EXERCISE ▸
Using the records below, filter out every line that lacks "txns" and copy the rest.

MATERIAL SHOWN ▸
/-! ### setPrtSt -/

@[simp] theorem setPrtSt_fld (p : Nat) (x : PrtSt) (c : Chip) : (setPrtSt p x c).fld = c.fld := (rfl)
@[simp] theorem setPrtSt_tmb (p : Nat) (x : PrtSt) (c : Chip) : (setPrtSt p x c).tmb = c.tmb := (rfl)
@[simp] theorem setPrtSt_pwr (p : Nat) (x : PrtSt) (c : Chip) : (setPrtSt p x c).pwr = c.pwr := (rfl)
@[simp] theorem setPrtSt_sbc (p : Nat) (x : PrtSt) (c : Chip) : (setPrtSt p x c).sbc = c.sbc := (rfl)
@[simp] theorem setPrtSt_tap (p : Nat) (x : PrtSt) (c : Chip) : (setPrtSt p x c).tap = c.tap := (rfl)
@[simp] theorem setPrtSt_phy (p : Nat) (x : PrtSt) (c : Chip) : (setPrtSt p x c).phy = c.phy := (rfl)
@[simp] theorem setPrtSt_lnk (p : Nat) (x : PrtSt) (c : Chip) : (setPrtSt p x c).lnk = c.lnk := (rfl)
@[simp] theorem setPrtSt_xbr (p : Nat) (x : PrtSt) (c : Chip) : (setPrtSt p x c).xbr = c.xbr := (rfl)
@[simp] theorem setPrtSt_bnd (p : Nat) (x : PrtSt) (c : Chip) : (setPrtSt p x c).bnd = c.bnd := (rfl)
@[simp] theorem setPrtSt_ten (p : Nat) (x : PrtSt) (c : Chip) : (setPrtSt p x c).ten = c.ten := (rfl)
@[simp] theorem setPrtSt_slt (p : Nat) (x : PrtSt) (c : Chip) : (setPrtSt p x c).slt = c.slt := (rfl)
@[simp] theorem setPrtSt_rol (p : Nat) (x : PrtSt) (c : Chip) : (setPrtSt p x c).rol = c.rol := (rfl)
@[simp] theorem setPrtSt_txns (p : Nat) (x : PrtSt) (c : Chip) : (setPrtSt p x c).txns = c.txns := (rfl)
@[simp] theorem setPrtSt_nextTxn (p : Nat) (x : PrtSt) (c : Chip) : (setPrtSt p x c).nextTxn = c.nextTxn := (rfl)
@[simp] theorem setPrtSt_map (p : Nat) (x : PrtSt) (c : Chip) : (setPrtSt p x c).map = c.map := (rfl)
@[simp] theorem setPrtSt_media (p : Nat) (x : PrtSt) (c : Chip) : (setPrtSt p x c).media = c.media := (rfl)
@[simp] theorem setPrtSt_mrk (p : Nat) (x : PrtSt) (c : Chip) : (setPrtSt p x c).mrk = c.mrk := (rfl)
@[simp] theorem setPrtSt_rak (p : Nat) (x : PrtSt) (c : Chip) : (setPrtSt p x c).rak = c.rak := (rfl)
@[simp] theorem setPrtSt_car (p : Nat) (x : PrtSt) (c : Chip) : (setPrtSt p x c).car = c.car := (rfl)
@[simp] theorem setPrtSt_flt (p : Nat) (x : PrtSt) (c : Chip) : (setPrtSt p x c).flt = c.flt := (rfl)
@[simp] theorem setPrtSt_slp (p : Nat) (x : PrtSt) (c : Chip) : (setPrtSt p x c).slp = c.slp := (rfl)
@[simp] theorem setPrtSt_mgt (p : Nat) (x : PrtSt) (c : Chip) : (setPrtSt p x c).mgt = c.mgt := (rfl)
@[simp] theorem setPrtSt_brg (p : Nat) (x : PrtSt) (c : Chip) : (setPrtSt p x c).brg = c.brg := (rfl)
@[simp] theorem setPrtSt_sec (p : Nat) (x : PrtSt) (c : Chip) : (setPrtSt p x c).sec = c.sec := (rfl)
@[simp] theorem setPrtSt_cnt (p : Nat) (x : PrtSt) (c : Chip) : (setPrtSt p x c).cnt = c.cnt := (rfl)
@[simp] theorem setPrtSt_sent (p : Nat) (x : PrtSt) (c : Chip) : (setPrtSt p x c).sent = c.sent := (rfl)
@[simp] theorem setPrtSt_draws (p : Nat) (x : PrtSt) (c : Chip) : (setPrtSt p x c).draws = c.draws := (rfl)

/-! ### setLaneSt -/

@[simp] theorem setLaneSt_fld (l : Nat) (x : LaneSt) (c : Chip) : (setLaneSt l x c).fld = c.fld := (rfl)
@[simp] theorem setLaneSt_tmb (l : Nat) (x : LaneSt) (c : Chip) : (setLaneSt l x c).tmb = c.tmb := (rfl)
@[simp] theorem setLaneSt_pwr (l : Nat) (x : LaneSt) (c : Chip) : (setLaneSt l x c).pwr = c.pwr := (rfl)
@[simp] theorem setLaneSt_sbc (l : Nat) (x : LaneSt) (c : Chip) : (setLaneSt l x c).sbc = c.sbc := (rfl)
@[simp] theorem setLaneSt_tap (l : Nat) (x : LaneSt) (c : Chip) : (setLaneSt l x c).tap = c.tap := (rfl)
@[simp] theorem setLaneSt_lnk (l : Nat) (x : LaneSt) (c : Chip) : (setLaneSt l x c).lnk = c.lnk := (rfl)
@[simp] theorem setLaneSt_prt (l : Nat) (x : LaneSt) (c : Chip) : (setLaneSt l x c).prt = c.prt := (rfl)
@[simp] theorem setLaneSt_xbr (l : Nat) (x : LaneSt) (c : Chip) : (setLaneSt l x c).xbr = c.xbr := (rfl)
@[simp] theorem setLaneSt_bnd (l : Nat) (x : LaneSt) (c : Chip) : (setLaneSt l x c).bnd = c.bnd := (rfl)
@[simp] theorem setLaneSt_ten (l : Nat) (x : LaneSt) (c : Chip) : (setLaneSt l x c).ten = c.ten := (rfl)
@[simp] theorem setLaneSt_slt (l : Nat) (x : LaneSt) (c : Chip) : (setLaneSt l x c).slt = c.slt := (rfl)
@[simp] theorem setLaneSt_rol (l : Nat) (x : LaneSt) (c : Chip) : (setLaneSt l x c).rol = c.rol := (rfl)
@[simp] theorem setLaneSt_txns (l : Nat) (x : LaneSt) (c : Chip) : (setLaneSt l x c).txns = c.txns := (rfl)
@[simp] theorem setLaneSt_nextTxn (l : Nat) (x : LaneSt) (c : Chip) : (setLaneSt l x c).nextTxn = c.nextTxn := (rfl)
@[simp] theorem setLaneSt_map (l : Nat) (x : LaneSt) (c : Chip) : (setLaneSt l x c).map = c.map := (rfl)
@[simp] theorem setLaneSt_media (l : Nat) (x : LaneSt) (c : Chip) : (setLaneSt l x c).media = c.media := (rfl)
@[simp] theorem setLaneSt_mrk (l : Nat) (x : LaneSt) (c : Chip) : (setLaneSt l x c).mrk = c.mrk := (rfl)
@[simp] theorem setLaneSt_rak (l : Nat) (x : LaneSt) (c : Chip) : (setLaneSt l x c).rak = c.rak := (rfl)
@[simp] theorem setLaneSt_car (l : Nat) (x : LaneSt) (c : Chip) : (setLaneSt l x c).car = c.car := (rfl)
@[simp] theorem setLaneSt_flt (l : Nat) (x : LaneSt) (c : Chip) : (setLaneSt l x c).flt = c.flt := (rfl)
@[simp] theorem setLaneSt_slp (l : Nat) (x : LaneSt) (c : Chip) : (setLaneSt l x c).slp = c.slp := (rfl)
@[simp] theorem setLaneSt_mgt (l : Nat) (x : LaneSt) (c : Chip) : (setLaneSt l x c).mgt = c.mgt := (rfl)
@[simp] theorem setLaneSt_brg (l : Nat) (x : LaneSt) (c : Chip) : (setLaneSt l x c).brg = c.brg := (rfl)
@[simp] theorem setLaneSt_sec (l : Nat) (x : LaneSt) (c : Chip) : (setLaneSt l x c).sec = c.sec := (rfl)
@[simp] theorem setLaneSt_cnt (l : Nat) (x : LaneSt) (c : Chip) : (setLaneSt l x c).cnt = c.cnt := (rfl)
@[simp] theorem setLaneSt_sent (l : Nat) (x : LaneSt) (c : Chip) : (setLaneSt l x c).sent = c.sent := (rfl)
@[simp] theorem setLaneSt_draws (l : Nat) (x : LaneSt) (c : Chip) : (setLaneSt l x c).draws = c.draws := (rfl)

/-! ### setTenSt -/

@[simp] theorem setTenSt_fld (t : Nat) (x : TenSt) (c : Chip) : (setTenSt t x c).fld = c.fld := (rfl)
@[simp] theorem setTenSt_tmb (t : Nat) (x : TenSt) (c : Chip) : (setTenSt t x c).tmb = c.tmb := (rfl)
@[simp] theorem setTenSt_pwr (t : Nat) (x : TenSt) (c : Chip) : (setTenSt t x c).pwr = c.pwr := (rfl)
@[simp] theorem setTenSt_sbc (t : Nat) (x : TenSt) (c : Chip) : (setTenSt t x c).sbc = c.sbc := (rfl)
@[simp] theorem setTenSt_tap (t : Nat) (x : TenSt) (c : Chip) : (setTenSt t x c).tap = c.tap := (rfl)
@[simp] theorem setTenSt_phy (t : Nat) (x : TenSt) (c : Chip) : (setTenSt t x c).phy = c.phy := (rfl)
@[simp] theorem setTenSt_lnk (t : Nat) (x : TenSt) (c : Chip) : (setTenSt t x c).lnk = c.lnk := (rfl)
@[simp] theorem setTenSt_prt (t : Nat) (x : TenSt) (c : Chip) : (setTenSt t x c).prt = c.prt := (rfl)
@[simp] theorem setTenSt_xbr (t : Nat) (x : TenSt) (c : Chip) : (setTenSt t x c).xbr = c.xbr := (rfl)
@[simp] theorem setTenSt_bnd (t : Nat) (x : TenSt) (c : Chip) : (setTenSt t x c).bnd = c.bnd := (rfl)
@[simp] theorem setTenSt_slt (t : Nat) (x : TenSt) (c : Chip) : (setTenSt t x c).slt = c.slt := (rfl)
@[simp] theorem setTenSt_rol (t : Nat) (x : TenSt) (c : Chip) : (setTenSt t x c).rol = c.rol := (rfl)
@[simp] theorem setTenSt_txns (t : Nat) (x : TenSt) (c : Chip) : (setTenSt t x c).txns = c.txns := (rfl)
@[simp] theorem setTenSt_nextTxn (t : Nat) (x : TenSt) (c : Chip) : (setTenSt t x c).nextTxn = c.nextTxn := (rfl)
@[simp] theorem setTenSt_map (t : Nat) (x : TenSt) (c : Chip) : (setTenSt t x c).map = c.map := (rfl)
@[simp] theorem setTenSt_media (t : Nat) (x : TenSt) (c : Chip) : (setTenSt t x c).media = c.media := (rfl)
@[simp] theorem setTenSt_mrk (t : Nat) (x : TenSt) (c : Chip) : (setTenSt t x c).mrk = c.mrk := (rfl)
@[simp] theorem setTenSt_rak (t : Nat) (x : TenSt) (c : Chip) : (setTenSt t x c).rak = c.rak := (rfl)
@[simp] theorem setTenSt_car (t : Nat) (x : TenSt) (c : Chip) : (setTenSt t x c).car = c.car := (rfl)
@[simp] theorem setTenSt_flt (t : Nat) (x : TenSt) (c : Chip) : (setTenSt t x c).flt = c.flt := (rfl)
@[simp] theorem setTenSt_slp (t : Nat) (x : TenSt) (c : Chip) : (setTenSt t x c).slp = c.slp := (rfl)
@[simp] theorem setTenSt_mgt (t : Nat) (x : TenSt) (c : Chip) : (setTenSt t x c).mgt = c.mgt := (rfl)
@[simp] theorem setTenSt_brg (t : Nat) (x : TenSt) (c : Chip) : (setTenSt t x c).brg = c.brg := (rfl)
@[simp] theorem setTenSt_sec (t : Nat) (x : TenSt) (c : Chip) : (setTenSt t x c).sec = c.sec := (rfl)
@[simp] theorem setTenSt_cnt (t : Nat) (x : TenSt) (c : Chip) : (setTenSt t x c).cnt = c.cnt := (rfl)
@[simp] theorem setTenSt_sent (t : Nat) (x : TenSt) (c : Chip) : (setTenSt t x c).sent = c.sent := (rfl)
@[simp] theorem setTenSt_draws (t : Nat) (x : TenSt) (c : Chip) : (setTenSt t x c).draws = c.draws := (rfl)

RESPONSE AREA ▸
@[simp] theorem setPrtSt_txns (p : Nat) (x : PrtSt) (c : Chip) : (setPrtSt p x c).txns = c.txns := (rfl)
@[simp] theorem setLaneSt_txns (l : Nat) (x : LaneSt) (c : Chip) : (setLaneSt l x c).txns = c.txns := (rfl)
@[simp] theorem setTenSt_txns (t : Nat) (x : TenSt) (c : Chip) : (setTenSt t x c).txns = c.txns := (rfl)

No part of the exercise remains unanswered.